| Directions for this task |
In the entries below, find every line with "then" and copy it.

[Stored data]

-- ==== Sys2Proof/Machine/Buoy.lean ====
section
/-! DEFINITION. Buoys (chapter 3): decoders, range checks, activity, loss, the frequency, TIE and MTIE monitors. -/

namespace Sys2Proof.Machine

def Dev.modAct (n : Fin 64) (f : Activity → Activity) (d : Dev) : Dev := d.modBuoy n fun b => { b with act := f b.act }
def Dev.modDec (n : Fin 64) (f : Decoder → Decoder) (d : Dev) : Dev := d.modBuoy n fun b => { b with dec := f b.dec }

/-- The Buoys run: the timebase runs and the BUOY block is ready (R74, R107, R340). -/
def Dev.buoysOn (d : Dev) : Bool := d.clk.xo && d.blockReady 6

/-- The codes of R323 for the activity machine. -/
def ActState.code : ActState → Nat
  | .down => 0 | .returning => 1 | .up => 2

/-! ### Range checks and decoder errors (R89) -/

/-- A RANGE count; it ends the lock of an AES slot (R84). -/
def Dev.rangeFail (n : Fin 64) (d : Dev) : Dev :=
  ((d.modDec n fun x => { x with rangeNow := true, lock := x.lock && d.decoder n ≠ 5 }).bump (buoyOff n + 0x28) 16 16).occur 33 n

/-- A DECERR count; it ends the lock of an AES slot (R84). -/
def Dev.decErr (n : Fin 64) (d : Dev) : Dev :=
  ((d.modDec n fun x => { x with lock := x.lock && d.decoder n ≠ 5 }).bump (buoyOff n + 0x28) 0 16).occur 34 n

/-- DEC0–DEC3 published (R64, Table 3-10). -/
def Dev.pubDec (n : Fin 64) (ws : List Word) (d : Dev) : Dev := (d.wrWords (buoyOff n + 0x74) ws).pubStat (buoyOff n + 0x70) 0

/-! ### The rates that the device sets (R80, R247) -/

/-- FNOM, FDEN and PREDIV − 1 in use, set by the device. -/
def Dev.setRate (n : Fin 64) (num den pre : Nat) (d : Dev) : Dev :=
  (d.pub40 (buoyOff n + 4) num).wr (buoyOff n + 0xC) (word (pre * 65536 + den))

/-- The decoders whose rate the device sets. -/
def rateFixed (dec : Nat) : Bool := dec = 2 || dec = 3 || 8 ≤ dec

/-- The frame rate of a video format as numerator and denominator (Table 3-4); the line rate is `linesOf` times it. -/
def frameRate (fmt : Nat) : Nat × Nat :=
  if fmt = 0x01 then (30000, 1001) else if fmt = 0x02 then (25, 1)
  else if fmt = 0x10 || fmt = 0x15 then (25, 1) else if fmt = 0x11 || fmt = 0x16 then (30000, 1001)
  else if fmt = 0x12 || fmt = 0x17 then (30, 1) else if fmt = 0x13 then (24000, 1001) else if fmt = 0x14 then (24, 1)
  else if fmt = 0x18 || fmt = 0x20 then (50, 1) else if fmt = 0x19 || fmt = 0x21 then (60000, 1001)
  else if fmt = 0x1A || fmt = 0x22 then (60, 1) else (0, 1)

/-! ### Activity (Table 3-6) -/

/-- N_RET; VIDEO counts 2 frames instead. -/
def nRet (dec : Nat) : Nat :=
  if dec = 1 || dec = 6 || dec = 9 then 64 else if dec = 4 then 4 else if dec = 5 then 192 else if dec = 11 then 16 else 3

/-- What a slot gives up as it enters DOWN: decoder lock, validity, monitors, its matrix entries (R82 to R85, R97, R102). -/
def Dev.slotClear (n : Fin 64) (d : Dev) : Dev :=
  let was := d.isUp n
  let d := d.modBuoy n fun b =>
    { b with
      dec := { b.dec with lock := false, todValid := false, todRun := 0, todSec := none, sixty := false, ltc := none, run := 0,
                          msg := false, frameBad := false },
      mon := { b.mon with freqValid := false, chValid := false, gateFrom := none, gateN := 0, gateClean := false, gateFfo := [], mtie := none,
                          tieLeft := b.mon.tieLeft || was, tieCh := none, tieZero := none, cycUp := false, cycPhase := none },
      est := none }
  let d := (List.finRange 64).foldl (fun d m => if m = n then d else d.setPair (pairIdx n m) Pair.reset) d
  (forFin 16 (fun c d =>
    let s := (d.chan c).sel
    if s.partner.isSome && (s.partner = some n || s.cur = some n) then d.partnerClear c else d) d).marksEnd n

| Exercise output |
  if fmt = 0x01 then (30000, 1001) else if fmt = 0x02 then (25, 1)
  else if fmt = 0x10 || fmt = 0x15 then (25, 1) else if fmt = 0x11 || fmt = 0x16 then (30000, 1001)
  else if fmt = 0x12 || fmt = 0x17 then (30, 1) else if fmt = 0x13 then (24000, 1001) else if fmt = 0x14 then (24, 1)
  else if fmt = 0x18 || fmt = 0x20 then (50, 1) else if fmt = 0x19 || fmt = 0x21 then (60000, 1001)
  else if fmt = 0x1A || fmt = 0x22 then (60, 1) else (0, 1)
  if dec = 1 || dec = 6 || dec = 9 then 64 else if dec = 4 then 4 else if dec = 5 then 192 else if dec = 11 then 16 else 3
  let d := (List.finRange 64).foldl (fun d m => if m = n then d else d.setPair (pairIdx n m) Pair.reset) d
    if s.partner.isSome && (s.partner = some n || s.cur = some n) then d.partnerClear c else d) d).marksEnd n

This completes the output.